We took the scenic route to avoid roadworks, but it was market day in Radomsko, and the car crawled beside the brimming stalls.  Once out in gently rolling countryside, Hubert slipped a CD in and we sang along to Polish nursery rhymes.  Two year old Nadia’s eyes sparkled as she sang, but all of a sudden they were filled with distress and she was being sick.  Swerving off the road into a field, operation clean up began.  “She’s never done that before” Hubert ruefully observed.  “She’s normally a good traveler”.  Five minutes later, in fresh clothes, she was beaming again, and munching a bag of crisps.

At Adam’s house all was suspiciously quiet.  No sign of the two little boys who lived there, but the playroom overflowed with toys.  A lovely respite for two little girls, who didn’t stop till every shelf and cupboard was empty and there was no space to play.  Out into the garden for a quick burn off energy then, fuelled with coffee and cake, Mum and Dad round them up.  Time to say goodbye….

I had a luxurious hour to myself before the onslaught.  Toys swiftly back on shelves, a peep at TV (Rafa was playing in the French Open) and I was sitting on the balcony, waiting.  Hot and mildly harrassed, Weronika and Marta shepherded two small boys through the gate.  Bedlam!  But in such a good way.  My turn to play with Marti, 18 months old and a happy soul, and his rather more cautious brother, Bartek, aged three.  Gradually the household filled as first Adam returned from work, then Wojtek, Weronika’s husband, and finally my lovely neice, Ula.  One member was missing.   Łukasz now lives with his girlfriend and I was promoted to his bedroom.  The buzz of chatter, and patter of slippered feet on the tiled floors, filled the evening as we ate and drank.  And finally, collapsed gratefully into bed.

Fluffy clouds greeted me through the skylight next morning.  Sniadanie (breakfast), and an outing to the park, followed by wolny czas (free time).  When I returned from the city, preparations were in full swing, the house full of bustle.  Adam’s pride and joy is his barbecue room, a design wonder of wood and folding glass panels.  The end wall is solid brick to enclose the grill and a smoker.  Marta’s pride and joy is her garden and the delicious meals she provides for her family.  Between them they conjure up many a feast.

That evening there was a guest of honour.  A gentleman to whom I will always be in debt.  Tomasz, Adam’s business partner, a warm and generous man and an impeccable English speaker, made the phone call to Dad that reunited him with his Polish family. (A night I will never forget, my tearful Dad hardly daring to believe his luck).  Taste is of supreme importance to Tomasz, and is one of the foundations of the bakery business.  Fond of wine and good company, with many tales to tell, you can imagine how our evening progressed.  Adam provided salmon and garlic bread from the barbecue and smoked sea bass to compliment Marta’s salads.  Wine flowed, and then Łukasz arrived, affectionate as ever.  He had spent the afternoon sleeping after an early shift.  The children played.  Sandpit, bubbles and swing, until it was time to haul them off to bed….

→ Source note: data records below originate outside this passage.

/-- 0x80 to 0x9F: uniform, control transfer and masks. -/
def decUc (op : Nat) (w lit : Word) : Dec :=
  match op with
  | 0x80 => decUni w lit .sadd
  | 0x81 => decUni w lit .ssub
  | 0x82 => decUni w lit .smul
  | 0x83 => decUni0 w lit .sand
  | 0x84 => decUni0 w lit .sor
  | 0x85 => decUni0 w lit .sxor
  | 0x86 => decUni0 w lit .sshl
  | 0x87 => decUni w lit .sshr
  | 0x88 => decUni w lit .smin
  | 0x89 => decUni w lit .smax
  | 0x8A => decUni w lit .scmp
  | 0x8B =>
      if fX w then .error .unusedField
      else do
        let d ← sReg (fD w)
        zero7 (fA w)
        let b ← decUOpnd (fE w) (fB w) lit
        checked (.smov d b)
  | 0x8C => do
      let d ← sPair (fD w)
      let a ← sPair (fA w)
      let b ← decUOpnd (fE w) (fB w) lit
      checked (.slea (fX w) d a b)
  | 0x8D => decMop w
  | 0x90 => if fCond w == 0 then checked (.bra (fOff18 w)) else .error .unusedField
  | 0x91 => checked (.brz (fCond w) (fOff18 w))
  | 0x92 => checked (.brnz (fCond w) (fOff18 w))
  | 0x93 =>
      if (fCond w).extractLsb' 3 3 == 0 then checked (.brm ((fCond w).extractLsb' 0 3) (fOff18 w))
      else .error .unusedField
  | 0x94 => checked (.loop (fCond w) (fOff18 w))
  | 0x95 => do
      ensure (fMd w == 0) .unusedField
      zero7 (fD w)
      let x ← sReg (fA w)
      let t ← sPair (fB w)
      checked (.jtab x t (lit.extractLsb' 0 16) (lit.extractLsb' 16 16))
  | 0x96 => decS24 w 16 (checked (.pad (w.extractLsb' 0 16)))
  | 0x97 =>
      if (fCond w).getLsbD 0 then .error .oddPair
      else checked (.call ((fCond w).extractLsb' 1 5) (fOff18 w))
  | 0x98 => do
      ensure (fMd w == 0) .unusedField
      let l ← sPair (fD w)
      let a ← sPair (fA w)
      zero7 (fB w)
      ensure (lit.extractLsb' 16 16 == 0) .unusedField
      checked (.calli l a (lit.extractLsb' 0 16))
  | 0x99 => decTag w .ret
  | 0x9A => decS24 w 0 (checked .join)
  | 0x9B => do
      ensure (fMd w == 0) .unusedField
      zero7 (fD w)
      let m ← mReg (fA w)
      zero7 (fB w)
      checked (.execm m)
  | 0x9C => decS24 w 0 (checked .execr)
  | _ => .error .reservedOpcode

/-- 0xA0 to 0xBF: memory, visibility and the sheaf. -/
def decMem (op : Nat) (w lit : Word) : Dec :=
  match op with
  | 0xA0 => decMemV w (.ld (fX w))
  | 0xA1 => decMemL w (.lds (fX w))
  | 0xA2 => decMemL w (.ldsr (fX w))
  | 0xA3 => decMemS w (.sld (fX w))
  | 0xA4 => noFs w (decMemV w .st)
  | 0xA5 => noFs w (decMemL w .sts)
  | 0xA6 => noFs w (decMemL w .stsr)
  | 0xA7 => noFs w (decMemS w .sst)
  | 0xA8 => decLdb w
  | 0xA9 => decStb w
  | 0xAA => decAtom w lit
  | 0xAB => decAtomc w lit
  | 0xAC => decAtoms w lit
  | 0xAD => decPfl2 w lit
  | 0xAE => decRecv w
  | 0xB0 => noFs w do
      let z ← decSize (fE w) (fD w)
      let a ← vPair (fA w)
      let m ← sReg (fB w)
      checked (.sow z (fD w) a m)
  | 0xB1 => decPhase w .phase
  | 0xB2 => decPhase w .rel
  | 0xB3 => decPhase w .acq
  | 0xB4 => decWatch w lit
  | 0xB5 => do
      ensure (!fX w && w.extractLsb' 6 8 == 0) .unusedField
      let m ← decFlush (w.extractLsb' 14 2)
      ensure (!w.getLsbD 0) .oddPair
      checked (.flushl (w.extractLsb' 16 7) m (w.extractLsb' 1 5))
  | 0xB8 => decSS w .shopen
  | 0xB9 => noFs w do
      let z ← decSize (fE w) (fD w)
      let a ← vPair (fA w)
      let b ← sReg (fB w)
      checked (.shst z (fD w) a b)
  | 0xBA => decFSS w .shseal
  | 0xBB => decFSS w .shpin
  | 0xBC => do
      let z ← decSize (fE w) (fD w)
      let a ← vPair (fA w)
      let b ← sReg (fB w)
      checked (.shld (fX w) z (fD w) a b)
  | 0xBD => decSS w .shunpin
  | 0xBE => decSS w .shdrop
  | 0xBF => decSS w .shq
  | _ => .error .reservedOpcode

Last day…ostatni dzien… and one last trip into the city.  A tram ride home, stopping to collect a deep red rose bush for Marta, and a bag of cherries.  A whirl of emotions.  Adam, watering the garden after another hot one.  Marta, pottering beside him, relaxed after feeding everybody again.  The children at a birthday party in the neighbours’ garden next door, laughter and occasional tears drifting our way.  The evening settling around us.  Time for more goodbyes… we don’t know till when.  In halting Polish on the way to the airport, I try to tell Adam how very grateful I am.  His eyes twinkle as hugs me….

You must have met Cathy over at Wander.essence?  I’m adding this to her Prose challenge.  It’s the last of my Polish adventures… for now.

83 comments

  1. Late again – apologies! Life will resume after Sunday! Like Meg, this piece brought tears to my eyes too. It is written with so much emotion: love, remembrance and a tinge of sadness that this may be the last Polish adventure. All the more wonderful that your dad was reunited with his family after so many lost years. I hope some of the younger members of the family manage to visit you in Tavira. Sounds as though they would enjoy that.

    A shame about the shadows on your faces. There, but almost not in a way…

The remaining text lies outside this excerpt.